@[simp] theorem execRecover_onward (action tx) : Onward s.time.dt (execRecover action tx s) := by simp [execRecover]

@[simp] theorem execAlertResponse_onward (won) : Onward s.time.dt (execAlertResponse won s) := by simp [execAlertResponse]

@[simp] theorem execTwbAbandon_onward (cmd dt) : Onward s.time.dt (execTwbAbandon cmd dt s) := by simp [execTwbAbandon]

@[simp] theorem execTwbSdaRelease_onward (cmd) : Onward s.time.dt (execTwbSdaRelease cmd s) := by simp [execTwbSdaRelease]

@[simp] theorem execTwbBusTimeout_onward (sdaHeld cmd dt) : Onward s.time.dt (execTwbBusTimeout sdaHeld cmd dt s) := by
  simp [execTwbBusTimeout]

/-! ### Commit boundaries -/

@[simp] theorem claimPrep_time (l) : (s.claimPrep l).time = s.time := by simp only [State.claimPrep]

@[simp] theorem claimClear_time : s.claimClear.time = s.time := by simp only [State.claimClear]

theorem le_cmdSpec_eff_dt (h k c) {t : State} (ht : d ≤ t.time.dt) : d ≤ ((cmdSpec s h k c).eff t).st.time.dt := by
  cases c <;> simp [cmdSpec, cmdPlain, cmdNone, ht]

@[simp] theorem cmdSpec_note_time (h k c x) (t : State) : ((cmdSpec s h k c).onRefuse x t).time = t.time := by
  cases c <;> simp [cmdSpec, cmdPlain, cmdNone]

/-- What a refusal leaves beside its write-back keeps the time. -/
def Refused.KeepsTime (f : Refused) : Prop := ∀ s, (f.note s).time = s.time

theorem check5_refused_keepsTime {x : Item} {f : Refused} (h : check5 s x = .inl f) : f.KeepsTime := by
  unfold check5 at h
  dsimp only at h
  repeat' split at h
  all_goals cases h
  all_goals simp [Refused.KeepsTime]

theorem checkGroup_refused_keepsTime {g : List Item} {f : Refused} (h : checkGroup s g = .inl f) : f.KeepsTime := by
  induction g generalizing s with
  | nil => cases h
  | cons x r ih =>
    unfold checkGroup at h
    split at h
    · next e => cases h; exact check5_refused_keepsTime s e
    · exact ih _ h

theorem stageGroup_keepsTime {a : Staged} (g : List Item) (h : ∀ f ∈ a.no, f.KeepsTime) :
    ∀ f ∈ (stageGroup a g).no, f.KeepsTime := by
  unfold stageGroup
  split
  · exact h
  · next f e =>
    intro r hr
    obtain hr | hr := List.mem_append.mp hr
    · exact h r hr
    · obtain ⟨x, -, rfl⟩ := List.mem_map.mp hr
      split
      · exact checkGroup_refused_keepsTime _ e
      · intro s; rfl

theorem stageGroup_foldl_keepsTime (gs : List (List Item)) {a : Staged} (h : ∀ f ∈ a.no, f.KeepsTime) :
    ∀ f ∈ (gs.foldl stageGroup a).no, f.KeepsTime := by
  induction gs generalizing a with
  | nil => exact h
  | cons g gs ih => exact ih (stageGroup_keepsTime g h)

theorem stageAll_keepsTime (n : Nat) (gs : List (List Item)) : ∀ f ∈ (stageAll s n gs).no, f.KeepsTime := by
  induction n generalizing gs with
  | zero => exact stageGroup_foldl_keepsTime gs (by simp)
  | succ n ih =>
    have h := stageGroup_foldl_keepsTime gs (a := ⟨s.claimPrep gs.flatten, [], []⟩) (by simp)
    unfold stageAll
    dsimp only
    split
    · intro f hf
      exact (List.mem_append.mp hf).elim (h f) (ih _ f)
    · exact h

theorem stageGroups_keepsTime (gs : List (List Item)) : ∀ f ∈ (stageGroups s gs).no, f.KeepsTime := stageAll_keepsTime s _ gs

theorem foldl_refused_time {g : State → Refused → State} (l : List Refused) (hl : ∀ f ∈ l, f.KeepsTime)
    (hg : ∀ s f, (g s f).time = (f.note s).time) : (l.foldl g s).time = s.time := by
  induction l generalizing s with
  | nil => rfl
  | cons f l ih =>
    rw [List.foldl_cons, ih _ fun x hx => hl x (List.mem_cons_of_mem _ hx), hg]
    exact hl f List.mem_cons_self s

theorem refuseAll_time {l : List Refused} (h : ∀ f ∈ l, f.KeepsTime) : (s.refuseAll l).time = s.time := by
  rw [State.refuseAll, faderFullLog_time]
  exact foldl_refused_time s l h (by simp)

@[simp] theorem writeOut_time (o) : (s.writeOut o).time = s.time := by simp [State.writeOut]

theorem le_commitItem_dt (gs) {a : Commits} (x) (h : d ≤ a.st.time.dt) : d ≤ (commitItem gs a x).st.time.dt := by
  unfold commitItem
  dsimp only
  repeat' split
  all_goals simp [h, le_cmdSpec_eff_dt]

theorem le_foldl_commitItem_dt (gs) (xs : List Item) {a : Commits} (h : d ≤ a.st.time.dt) :
    d ≤ (xs.foldl (commitItem gs) a).st.time.dt := by
  induction xs generalizing a with
  | nil => exact h
  | cons x xs ih => exact ih (le_commitItem_dt gs x h)

@[simp] theorem le_applyItems_dt (l) (h : d ≤ s.time.dt) : d ≤ (s.applyItems l).time.dt := by
  simp [State.applyItems, le_foldl_commitItem_dt, h]

@[simp] theorem refate_time (gs) : (s.refate gs).1.time = s.time := by
  unfold State.refate
  refine List.foldlRecOn (motive := fun a : State × List (List Item) => a.1.time = s.time) gs _ rfl fun a ha g _ => ?_
  split
  · exact ha
  · split <;> simp [ha]

@[simp] theorem checkNow_time (gs) : (s.checkNow gs).1.time = s.time := by
  unfold State.checkNow
  split
  · rfl
  · exact refuseAll_time s (stageGroups_keepsTime s gs)

@[simp] theorem le_releaseFreed_dt (h : d ≤ s.time.dt) : d ≤ s.releaseFreed.time.dt := by
  unfold State.releaseFreed
  by_cases e : s.flt.freed.isEmpty = true
  · simp [e, h]
  · simp only [e, Bool.false_eq_true, if_false]
    exact le_applyItems_dt _ _ (by simp [h])

@[simp] theorem le_commitBoundary_dt (virt) (h : d ≤ s.time.dt) : d ≤ (s.commitBoundary virt).time.dt := by
  unfold State.commitBoundary
  split <;> simp [h]

@[simp] theorem execFirebreakCtrl_onward (h op) : Onward s.time.dt (execFirebreakCtrl h op s) := by simp [execFirebreakCtrl]

@[simp] theorem execTimedCommit_onward (ring tag) : Onward s.time.dt (execTimedCommit ring tag s) := by
  unfold execTimedCommit
  dsimp only
  repeat' split
  all_goals simp

/-! ### Pickup and staging -/

@[simp] theorem reserve_time (n k) : (s.reserve n k).time = s.time := by simp [State.reserve]

@[simp] theorem ringWait_time (n) : (s.ringWait n).time = s.time := by simp [State.ringWait]

@[simp] theorem slotBad_time (n idx) : (s.slotBad n idx).time = s.time := by simp [State.slotBad]

@[simp] theorem takeGroup_time (n l ended) : (s.takeGroup n l ended).time = s.time := by simp [State.takeGroup]

@[simp] theorem pickTake_time (a : Pick) (n l o) : (a.take n l o).1.st.time = a.st.time := by
  unfold Pick.take
  dsimp only
  repeat' split
  all_goals simp

@[simp] theorem pickRing_time (a : Pick) (n f l) : (a.ring n f l).st.time = a.st.time := by
  induction f generalizing a l with
  | zero => rfl
  | succ f ih =>
    unfold Pick.ring
    split
    · rfl
    · split
      · rfl
      · simp
      · dsimp only
        split <;> simp [ih]
      · dsimp only
        split <;> simp [ih, apply_ite Pick.st]

@[simp] theorem pickCmd_time (l) : (s.pickCmd l).time = s.time := by
  unfold State.pickCmd
  refine List.foldlRecOn (motive := fun a : Pick => a.st.time = s.time) _ _ rfl fun a ha n _ => ?_
  split <;> simp [ha]

@[simp] theorem dataTake_time (n d) : (s.dataTake n d).time = s.time := by
  unfold State.dataTake
  repeat' split
  all_goals simp

@[simp] theorem dataRing_time (n l) : (s.dataRing n l).time = s.time := by
  induction l generalizing s with
  | nil => rfl
  | cons d l ih => simp [State.dataRing, ih]

@[simp] theorem pickup_time (l) : (s.pickup l).time = s.time := by simp [State.pickup]

@[simp] theorem pendFull_time (l) : (s.pendFull l).time = s.time := by simp [State.pendFull]

@[simp] theorem fireVerdicts_time (sim next) : (s.fireVerdicts sim next).time = s.time := by
  unfold State.fireVerdicts
  rw [faderFullLog_time]
  exact foldl_refused_time s _ (stageGroups_keepsTime _ _) (by simp)

theorem enterGroup_keepsTime {a : Enter} (g : List Item) (h : ∀ f ∈ a.no, f.KeepsTime) :
    ∀ f ∈ (enterGroup a g).no, f.KeepsTime := by
  unfold enterGroup
  dsimp only
  repeat' split
  · exact h
  · exact h
  · intro f hf
    obtain hf | hf := List.mem_append.mp hf
    · exact h f hf
    · obtain ⟨x, -, rfl⟩ := List.mem_map.mp hf
      intro s; rfl

theorem enterGroup_foldl_keepsTime (gs : List (List Item)) {a : Enter} (h : ∀ f ∈ a.no, f.KeepsTime) :
    ∀ f ∈ (gs.foldl enterGroup a).no, f.KeepsTime := by
  induction gs generalizing a with
  | nil => exact h
  | cons g gs ih => exact ih (enterGroup_keepsTime g h)

theorem fireRefused_keepsTime (l : List (List Item)) : ∀ f ∈ l.flatMap fireRefused, f.KeepsTime := by
  intro f hf
  obtain ⟨g, -, hg⟩ := List.mem_flatMap.mp hf
  obtain ⟨x, -, rfl⟩ := List.mem_map.mp hg
  intro s; rfl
=====
* YOUR GOAL
Among the records above, repeat exactly the line with "exact ih _ h", the line with "exact h r hr", and every line in between, and only those.

* OUTPUT OF THE EXERCISE
    · exact ih _ h

theorem stageGroup_keepsTime {a : Staged} (g : List Item) (h : ∀ f ∈ a.no, f.KeepsTime) :
    ∀ f ∈ (stageGroup a g).no, f.KeepsTime := by
  unfold stageGroup
  split
  · exact h
  · next f e =>
    intro r hr
    obtain hr | hr := List.mem_append.mp hr
    · exact h r hr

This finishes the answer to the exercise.